From mboxrd@z Thu Jan  1 00:00:00 1970
Return-Path: <linux-kernel-owner+willy=40w.ods.org-S266684AbUGQC3F@vger.kernel.org>
Received: (majordomo@vger.kernel.org) by vger.kernel.org via listexpand
	id S266684AbUGQC3F (ORCPT <rfc822;willy@w.ods.org>);
	Fri, 16 Jul 2004 22:29:05 -0400
Received: (majordomo@vger.kernel.org) by vger.kernel.org id S266686AbUGQC3F
	(ORCPT <rfc822;linux-kernel-outgoing>);
	Fri, 16 Jul 2004 22:29:05 -0400
Received: from mail.ocs.com.au ([202.147.117.210]:64964 "EHLO mail.ocs.com.au")
	by vger.kernel.org with ESMTP id S266684AbUGQC3B (ORCPT
	<rfc822;linux-kernel@vger.kernel.org>);
	Fri, 16 Jul 2004 22:29:01 -0400
X-Mailer: exmh version 2.6.3_20040314 03/14/2004 with nmh-1.0.4
From: Keith Owens <kaos@ocs.com.au>
To: William Lee Irwin III <wli@holomorphy.com>
Cc: Jesse Barnes <jbarnes@engr.sgi.com>, Chris Wright <chrisw@osdl.org>,
       Ravikiran G Thirumalai <kiran@in.ibm.com>, linux-kernel@vger.kernel.org,
       dipankar@in.ibm.com
Subject: Re: [RFC] Lock free fd lookup 
In-reply-to: Your message of "Fri, 16 Jul 2004 18:19:36 MST."
             <20040717011936.GK3411@holomorphy.com> 
Mime-Version: 1.0
Content-Type: text/plain; charset=us-ascii
Date: Sat, 17 Jul 2004 12:28:54 +1000
Message-ID: <3671.1090031334@ocs3.ocs.com.au>
Sender: linux-kernel-owner@vger.kernel.org
X-Mailing-List: linux-kernel@vger.kernel.org

On Fri, 16 Jul 2004 18:19:36 -0700, 
William Lee Irwin III <wli@holomorphy.com> wrote:
>On Sat, Jul 17, 2004 at 10:55:59AM +1000, Keith Owens wrote:
>> The beauty of these lockfree algorithms on large structures is that
>> nothing ever stalls indefinitely.  If the underlying SMP cache hardware
>> is fair, everything running a lockfree list will make progress.  These
>> algorithms do not suffer from reader vs. writer starvation.
>
>That's a large assumption. NUMA hardware typically violates it.

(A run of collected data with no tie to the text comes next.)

/-- Settles O56: each command's event is its reader, its effect on the tables or the enables, and its reply. -/
theorem loadsAndSettingsTakeEffect : Obligations.LoadsAndSettingsTakeEffect := by
  intro s q rest ha loads
  have neighbourRow := load_ends ha (i := .loadNeighbourRow) rfl (run := s.runLoadNeighbourRow) rfl fun _ => rfl
  have zone := load_ends ha (i := .loadZone) rfl (run := s.runLoadZone) rfl fun _ => rfl
  have cell := load_ends ha (i := .loadCell) rfl (run := s.runLoadCell) rfl fun _ => rfl
  have timing := load_ends ha (i := .loadTiming) rfl (run := s.runLoadTiming) rfl fun _ => rfl
  have attention := load_ends ha (i := .setAttention) rfl (run := s.runSetAttention) rfl fun _ => rfl
  have capture := load_ends ha (i := .setCapture) rfl (run := s.runSetCapture) rfl fun _ => rfl
  exact ⟨neighbourRow, zone, cell, timing, attention, capture⟩

end Sys2Proof.Machine
end

section
/-! LOAD-PROFILE (R97, R98). -/

namespace Sys2Proof.Machine

open Sys2Proof

/-- R97: the ranges of the nine values of a profile. -/
theorem inRange_iff (p : Profile) : p.inRange = true ↔ (1 ≤ p.w ∧ p.w ≤ 16) ∧ p.pe ≤ 4032 ∧ p.ps ≤ 1023 ∧ p.h ≤ 1023 ∧
    (1 ≤ p.t ∧ p.t ≤ 64) ∧ p.f ≤ 4032 ∧ (10 ≤ p.b ∧ p.b ≤ 1000) ∧ (2 ≤ p.l ∧ p.l ≤ 50) ∧ (1 ≤ p.m ∧ p.m ≤ 9) := by
  simp only [Profile.inRange, decide_eq_true_eq, and_assoc]

theorem finOf_eq {n : Nat} {b : Byte} {i : Fin n} (h : b.toNat = i.val) : finOf n b = some i := by
  rw [finOf, dif_pos (h ▸ i.isLt)]
  exact congrArg some (Fin.ext h)

/-- Settles O55: the operands are read when the profile number and the nine values are in range, and only then. -/
theorem loadProfileIsWhole : Obligations.LoadProfileIsWhole := by
  intro s q rest ha hq i w pe1 pe0 ps1 ps0 h1 h0 t' f1 f0 b1 b0 l m ho p good
  obtain ⟨done, refused⟩ := load_ends ha (i := .loadProfile) rfl (run := s.runLoadProfile) rfl (fun _ => rfl) hq
  have hread : readProfileOperands q.operands = (finOf 8 i).bind fun j => if p.inRange then some (j, p) else none := by
    rw [ho]; rfl
  by_cases hgood : good
  · obtain ⟨hi, hp⟩ := id hgood
    let j : ProfileId := ⟨i.toNat, Nat.lt_succ_of_le hi⟩
    have haccepted : readProfileOperands q.operands = some (j, p) := by
      rw [hread, finOf_eq (i := j) rfl, Option.bind_some, if_pos ((inRange_iff p).2 hp)]
    obtain ⟨t, ht, he⟩ := done (j, p) haccepted
    have htables : t.tables = { s.tables with profiles := s.tables.profiles.put j p } := he.tables
    refine ⟨t, ht, he.call.trans (answered_call ..), fun _ => ⟨fun x => ?_, ?_, ?_⟩, fun h => absurd hgood h⟩
    · rw [htables, Table.at_put]
      simp only [Fin.ext_iff, j]
    · rw [htables]; exact he
    · rw [htables]
  · have hnone : readProfileOperands q.operands = none := by
      rw [hread]
      by_cases hi : i.toNat ≤ 7
      · rw [Option.bind_eq_none_iff]
        exact fun j _ => if_neg fun hp => hgood ⟨hi, (inRange_iff p).1 hp⟩
      · rw [finOf_none (by omega), Option.bind_none]
    obtain ⟨t, ht, he⟩ := refused hnone
    exact ⟨t, ht, he.call.trans (answered_call ..), fun h => absurd h hgood, fun _ => he⟩

end Sys2Proof.Machine
end

section
/-! The expiry of a bridge timer (R109). -/

namespace Sys2Proof.Machine

open Sys2Proof

section

variable (s : State) (n : Circuit) (sl cl : Leg)

theorem base_commit : SameBase s (s.commit n sl cl) := (base_releaseLeg ..).trans (base_keepLeg ..)

theorem freeQueue_commit : (s.commit n sl cl).call.freeQueue = s.call.freeQueue := by
  simp [State.commit, State.keepLeg, State.releaseLeg, State.setBearer, State.modCall]

/-- R109: a bridge abandoned at its timer's expiry is reported, and then ends as a commit to the serving leg. -/
theorem abandonByExpiry_eq : s.abandonByExpiry n sl cl =
    (s.captureBridge .handoverAbandoned n cl (sl.q, cl.q)).commit n cl sl := rfl

/-- R118: the state in which a bridge whose timer has expired is ended: a bridge to be abandoned has been reported. -/
def State.bridgeJudged : State :=
  if sl.q < cl.q then s else s.captureBridge .handoverAbandoned n cl (sl.q, cl.q)

theorem bridgeJudged_cases : s.bridgeJudged n sl cl = s ∨
    s.bridgeJudged n sl cl = s.captureBridge .handoverAbandoned n cl (sl.q, cl.q) := ite_eq_or_eq ..

theorem bridgeJudged_call : (s.bridgeJudged n sl cl).call = s.call := by
  rcases bridgeJudged_cases s n sl cl with h | h <;> rw [h]
  exact State.capture_call ..

theorem bridgeJudged_cells : (s.bridgeJudged n sl cl).cells = s.cells := by
  rcases bridgeJudged_cases s n sl cl with h | h <;> rw [h]
  exact State.capture_cells ..

theorem base_bridgeJudged : SameBase s (s.bridgeJudged n sl cl) := by
  rcases bridgeJudged_cases s n sl cl with h | h <;> rw [h]
  · exact .refl s
  · exact base_capture ..

end

/-- R109: both outcomes of the expiry are commits: to the candidate if its estimate is higher, and otherwise, once that
is reported, to the serving leg. -/
theorem bridgeExpired_eq {s : State} {n : Circuit} {sl cl : Leg} (hsl : (s.callOf n).serving = some sl)
    (hcl : (s.callOf n).candidate = some cl) : s.bridgeExpired n = (s.bridgeJudged n sl cl).commit n
      (if sl.q < cl.q then sl else cl) (if sl.q < cl.q then cl else sl) := by
  simp only [State.bridgeExpired, hsl, hcl, State.bridgeJudged]
  split
  · rfl
  · exact abandonByExpiry_eq ..

/-- Settles O45: the bridge ends as a commit to the leg kept, after the report of one that is abandoned. -/
theorem bridgeTimerSettlesTheBridge : Obligations.BridgeTimerSettlesTheBridge := by
  intro s n x sl cl hs hx hd hsl hcl hapart kept gone
  obtain ⟨t, ht, he⟩ : ∃ t, exec (.bridgeTimerExpiry n) s = .next t ∧ Ends s (s.bridgeExpired n) t :=
    ends_guarded (by simp [State.bridgeDue, State.dueTimer, hs, hx, hd])
  rw [bridgeExpired_eq hsl hcl] at he
  have hcall := bridgeJudged_call s n sl cl
  have hof (m : Circuit) : (s.bridgeJudged n sl cl).callOf m = s.callOf m := by rw [State.callOf, hcall]; rfl
  have hbase := (base_bridgeJudged s n sl cl).trans (base_commit _ n gone kept)
  have hne : ¬(gone.cell = kept.cell ∧ gone.slot = kept.slot) := by
    simp only [kept, gone]
    split
    · exact hapart
    · exact fun h => hapart ⟨h.1.symm, h.2.symm⟩
  refine ⟨t, ht, ?_, ?_, ?_, fun hu hr => ?_, fun m hm => ?_, ?_, he.reg.trans hbase.reg, he.cache.trans hbase.cache,
    fun hq => ?_, fun hq hl hr => ?_⟩
  · rw [he.callOf, callOf_commit, hof, (base_bridgeJudged ..).tables]
  · rw [he.bearer, bearer_commit, if_pos ⟨rfl, rfl⟩]
  · rw [he.bearer, bearer_commit, if_neg hne, if_pos ⟨rfl, rfl⟩]
  · rw [he.cells, commit_cells, placeSig_cells (bridgeJudged_cells ..)]
    exact placeSig_joins _ hu hr
  · rw [he.callOf, callOf_commit_other _ hm, hof]
  · rw [he.call, freeQueue_commit, hcall]
  · rw [he.captures, commit_attn, State.bridgeJudged, if_pos hq]
  · rw [he.captures, commit_attn, State.bridgeJudged, if_neg hq.not_gt]
    exact capture_joins (kind := .handoverAbandoned) _ hl hr

end Sys2Proof.Machine
end

section
/-! A STATE report (R149) and the candidate legs that it ends (R111, R113). -/

namespace Sys2Proof.Machine

open Sys2Proof

section

variable (c : CellId) (s : State)

theorem takeFrame_at : (s.takeFrame (.cell c)).cells.at c =
    { s.cells.at c with link := { (s.cells.at c).link with rxFifo := (s.cells.at c).link.rxFifo.tail } } := by
  simp [State.takeFrame, State.modUnit]

variable {c} in
theorem takeFrame_at_other {d : CellId} (h : d ≠ c) : (s.takeFrame (.cell c)).cells.at d = s.cells.at d := by
  simp [State.takeFrame, State.modUnit, h]

theorem loseCandidateAt_kept {n : Circuit} (h : legAt c (s.callOf n).candidate = false) :
    s.loseCandidateAt c n = s := by
  rw [State.loseCandidateAt, h, loseLegs_none]

theorem loseCandidateAt_cells (n : Circuit) : (s.loseCandidateAt c n).cells = s.cells := by
  simp only [State.loseCandidateAt, State.loseLegs]
  split
  · rfl
  · split
    · next h _ => cases h
    · next h _ => cases h
    · exact abandonByLoss_cells ..
    · rfl
  · rfl

theorem callOf_loseCandidateAt_other {n m : Circuit} (h : m ≠ n) : (s.loseCandidateAt c n).callOf m = s.callOf m :=
  callOf_loseLegs_other s h ..

theorem callOf_loseCandidateAt_congr {t : State} {n : Circuit} (h : t.callOf n = s.callOf n) (hb : SameBase s t) :
    (t.loseCandidateAt c n).callOf n = (s.loseCandidateAt c n).callOf n := by
  rw [State.loseCandidateAt, State.loseCandidateAt, h]
  exact callOf_loseLegs_congr h hb.tables hb.timeBase ..

/-- R113: each call in turn: what becomes of one depends on that call alone. -/
theorem callOf_foldl_loseCandidateAt (n : Circuit) (l : List Circuit) (hl : l.Nodup) :
    (l.foldl (State.loseCandidateAt c) s).callOf n =
      if n ∈ l then (s.loseCandidateAt c n).callOf n else s.callOf n := by
  induction l generalizing s with
  | nil => rfl
  | cons m l ih =>
    obtain ⟨hm, hl⟩ := List.nodup_cons.1 hl
    rw [List.foldl_cons, ih _ hl]
    by_cases hnm : n = m
    · subst hnm
      rw [if_neg hm, if_pos List.mem_cons_self]
    · have hother := callOf_loseCandidateAt_other c s hnm
      simp only [List.mem_cons, hnm, false_or, callOf_loseCandidateAt_congr c s hother (base_loseLegs ..), hother]

/-- R149: a report kept, before what it ends. -/
def State.keepReport (r : CellReport) : State :=
  s.modCell c fun u => { u with marks := u.marks.remark u.report r, report := r }

@[simp] theorem callOf_keepReport (r : CellReport) (n : Circuit) : (s.keepReport c r).callOf n = s.callOf n := rfl

theorem reported_eq (r : CellReport) : s.reported c r =
    if r.admits then s.keepReport c r else (ascending 192).foldl (State.loseCandidateAt c) (s.keepReport c r) := rfl

theorem reported_cells (r : CellReport) : (s.reported c r).cells = (s.keepReport c r).cells := by
  have fold (l : List Circuit) (u : State) : (l.foldl (State.loseCandidateAt c) u).cells = u.cells := by
    induction l generalizing u with
    | nil => rfl
    | cons n l ih => exact (ih _).trans (loseCandidateAt_cells ..)
  rw [reported_eq]
  split
  · rfl
  · exact fold ..

/-- R113: a report that shows trouble ends the candidate leg of each call that has one at the cell. -/
theorem callOf_reported (r : CellReport) (n : Circuit) : (s.reported c r).callOf n =
    if r.admits then s.callOf n else ((s.keepReport c r).loseCandidateAt c n).callOf n := by
  rw [reported_eq]
  split
  · rfl
  · rw [callOf_foldl_loseCandidateAt _ _ _ _ (nodup_ascending 192), if_pos (mem_ascending n)]

end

True, which is why I mentioned it.  However I suspect that you read
something into that paragraph which was not intended.

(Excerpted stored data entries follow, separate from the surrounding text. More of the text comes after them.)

/-! ### Words of the opcode table, as decodeTableWord numbers them (log 13) -/

theorem test_table_commands : decodeTableWord 16 0x002E = some (.new 0x2E) ∧
    decodeTableWord 40 0x0105010203 = some (.setLedColor 5 1 2 3) ∧ decodeTableWord 8 0x02 = some .showLed ∧
    decodeTableWord 16 0x0304 = some (.readKeyEvents 4) ∧ decodeTableWord 8 0x04 = some .keypadCount := by decide
theorem test_table_write_frames : decodeTableWord 24 0x007FFF = some .swrst ∧ decodeTableWord 24 0x0E0103 = some .ledPin ∧
    decodeTableWord 32 0x0E030030 = some .ledBufLength ∧ decodeTableWord 16 0x0E05 = some .ledShow ∧
    decodeTableWord 56 0x0E0400000000FF = some (.ledBuf 0 0 0 0 0xFF) ∧
    decodeTableWord 32 0x10011B11 = some (.keypadEvent 3 3 0x11) := by decide
theorem test_table_read_frames : decodeTableWord 16 0x0001 = some .hwId ∧ decodeTableWord 16 0x1004 = some .keypadCountReg ∧
    decodeTableWord 16 0x1010 = some (.keypadFifo 0) := by decide
theorem test_table_event_bytes : decodeTableWord 8 0xFF = some .evEmpty ∧ decodeTableWord 8 0x00 = some (.evHigh 0 0) ∧
    decodeTableWord 8 0x01 = some (.evLow 0 0) ∧ decodeTableWord 8 0x06 = some (.evFalling 0 1) ∧
    decodeTableWord 8 0x03 = some (.evRising 0 0) ∧ decodeTableWord 8 0x10 = some (.evMalformed 0x10) := by decide
theorem test_table_color : decodeTableWord 24 0x020103 = some (.colorToWire 1 2 3) := by decide

/-! ### Codecs (95_test_vectors.md 2.1 to 2.3) -/

theorem test_color : colorToWire 1 2 3 = [2, 1, 3] ∧ colorToWire 0x10 0x20 0x30 = [0x20, 0x10, 0x30] := by decide
theorem test_keyToWire : (List.range 16).map (fun i => keyToWire (BitVec.ofNat 8 i)) =
    ([0, 1, 2, 3, 8, 9, 10, 11, 16, 17, 18, 19, 24, 25, 26, 27] : List Byte).map Except.ok := by decide
theorem test_keyToWire_range : keyToWire 16 = .error (.contractViolation .keyIndexRange) ∧
    keyToWire 255 = .error (.contractViolation .keyIndexRange) := by decide
theorem test_keyFromWire : keyFromWire 0x1B = some 15 ∧ keyFromWire 0x0A = some 6 := by decide
theorem test_inImage : inImage 0x04 = false ∧ inImage 0x07 = false ∧ inImage 0x1C = false ∧ inImage 0x20 = false ∧
    inImage 0x3F = false ∧ inImage 0x1B = true ∧ rawFromWire 0x1C = 12 ∧ rawFromWire 0x3F = 31 := by decide
theorem test_event_ok : eventDecode 0x00 = .ok (some ⟨0, .high⟩) ∧ eventDecode 0x0D = .ok (some ⟨3, .low⟩) ∧
    eventDecode 0x02 = .ok (some ⟨0, .falling⟩) ∧ eventDecode 0x43 = .ok (some ⟨8, .rising⟩) ∧
    eventDecode 0x6F = .ok (some ⟨15, .rising⟩) ∧ eventDecode 0xFF = .ok none := by decide
theorem test_event_malformed : ([0x10, 0x1F, 0x70, 0x7F, 0x80, 0xFC, 0xFD, 0xFE] : List Byte).map eventDecode =
    List.replicate 8 (.error (.decodeFault .malformedKey)) := by decide
theorem test_result_bytes : Result.encode (.ok (.slots [some ⟨5, .rising⟩, none, some ⟨15, .falling⟩])) =
    [0x00, 0x17, 0xFF, 0x3E] := by decide

/-! ### One operation (95_test_vectors.md 2.4 to 2.6) -/

theorem test_write_ok : seen (exec (.writeRegister 0x0E 0x04 [0xA1, 0xA2, 0xA3, 0xA4, 0xA5]) (block .ready .lite [ok []] 0)) =
    some (.ready, some (.ok .unit), [.tw 0x2E [0x0E, 0x04, 0xA1, 0xA2, 0xA3, 0xA4, 0xA5] .ok]) := by decide
theorem test_write_too_long : seen (exec (.writeRegister 0x0E 0x04 (List.replicate 32 0)) (block .ready .full [ok []] 0)) =
    some (.faulted, some (.err (.contractViolation .payloadTooLong)), []) := by decide
theorem test_read_full : seen (exec (.readRegister 0x10 0x04 1) (block .ready .full [ok [], ok [7]] 1)) =
    some (.ready, some (.ok (.bytes [7])), [.tw 0x2E [0x10, 0x04] .ok, .dly 6, .tr 0x2E 1 (.ok [7])]) := by decide
theorem test_read_lite : seen (exec (.readRegister 0x10 0x04 1) (block .ready .lite [ok [7]] 0)) =
    some (.ready, some (.ok (.bytes [7])), [.twr 0x2E [0x10, 0x04] 1 (.ok [7])]) := by decide
theorem test_swrst : seen (exec .swrst (block .uninitialized .full [ok []] 0)) =
    some (.uninitialized, some (.ok .unit), [.tw 0x2E [0x00, 0x7F, 0xFF] .ok]) := by decide
theorem test_hwId : seen (exec .hwId (block .uninitialized .full [ok [], ok [0x55]] 1)) =
    some (.uninitialized, some (.ok (.identity 0x55 true)), [.tw 0x2E [0x00, 0x01] .ok, .dly 6, .tr 0x2E 1 (.ok [0x55])]) := by
  decide
theorem test_ledPin : seen (exec .ledPin (block .ready .full [ok []] 0)) =
    some (.ready, some (.ok .unit), [.tw 0x2E [0x0E, 0x01, 0x03] .ok]) := by decide
theorem test_ledBufLength : seen (exec .ledBufLength (block .ready .full [ok []] 0)) =
    some (.ready, some (.ok .unit), [.tw 0x2E [0x0E, 0x03, 0x00, 0x30] .ok]) := by decide
theorem test_ledBuf : seen (exec (.ledBuf 0 0x2D 0x20 0x10 0x30) (block .ready .full [ok []] 0)) =
    some (.ready, some (.ok .unit), [.tw 0x2E [0x0E, 0x04, 0x00, 0x2D, 0x20, 0x10, 0x30] .ok]) := by decide
theorem test_ledShow : seen (exec .ledShow (block .ready .full [ok []] 0)) =
    some (.ready, some (.ok .unit), [.tw 0x2E [0x0E, 0x05] .ok]) := by decide
theorem test_keypadEvent : seen (exec (.keypadEvent 3 3 0x11) (block .ready .full [ok []] 0)) =
    some (.ready, some (.ok .unit), [.tw 0x2E [0x10, 0x01, 0x1B, 0x11] .ok]) := by decide
theorem test_keypadCountReg : seen (exec .keypadCountReg (block .ready .lite [ok [9]] 0)) =
    some (.ready, some (.ok (.byte 9)), [.twr 0x2E [0x10, 0x04] 1 (.ok [9])]) := by decide
theorem test_keypadFifo : seen (exec (.keypadFifo 2) (block .ready .full [ok [], ok [0x27, 0x10]] 1)) =
    some (.ready, some (.ok (.bytes [0x27, 0x10])), [.tw 0x2E [0x10, 0x10] .ok, .dly 6, .tr 0x2E 2 (.ok [0x27, 0x10])]) := by
  decide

Just reading the lockfree list and the structures on the list does not
suffer from any NUMA problems, because reading does not perform any
global updates at all.  The SMP starvation problem only kicks in when
multiple concurrent updates are being done.  Even with multiple
writers, one of the writers is guaranteed to succeed every time, so
over time all the write operations will proceed, subject to fair access
to exclusive cache lines.

Lockfree reads with Moir's algorithms require extra memory bandwidth.
In the absence of updates, all the cache lines end up in shared state.
That reduces to local memory bandwidth for the (hopefully) common case
of lots of readers and few writers.  Lockfree code is nicely suited to
the same class of problem that RCU addresses, but without the reader
vs. writer starvation problems.

Writer vs. writer starvation on NUMA is a lot harder.  I don't know of
any algorithm that handles lists with lots of concurrent updates and
also scales well on large cpus, unless the underlying hardware is fair
in its handling of exclusive cache lines.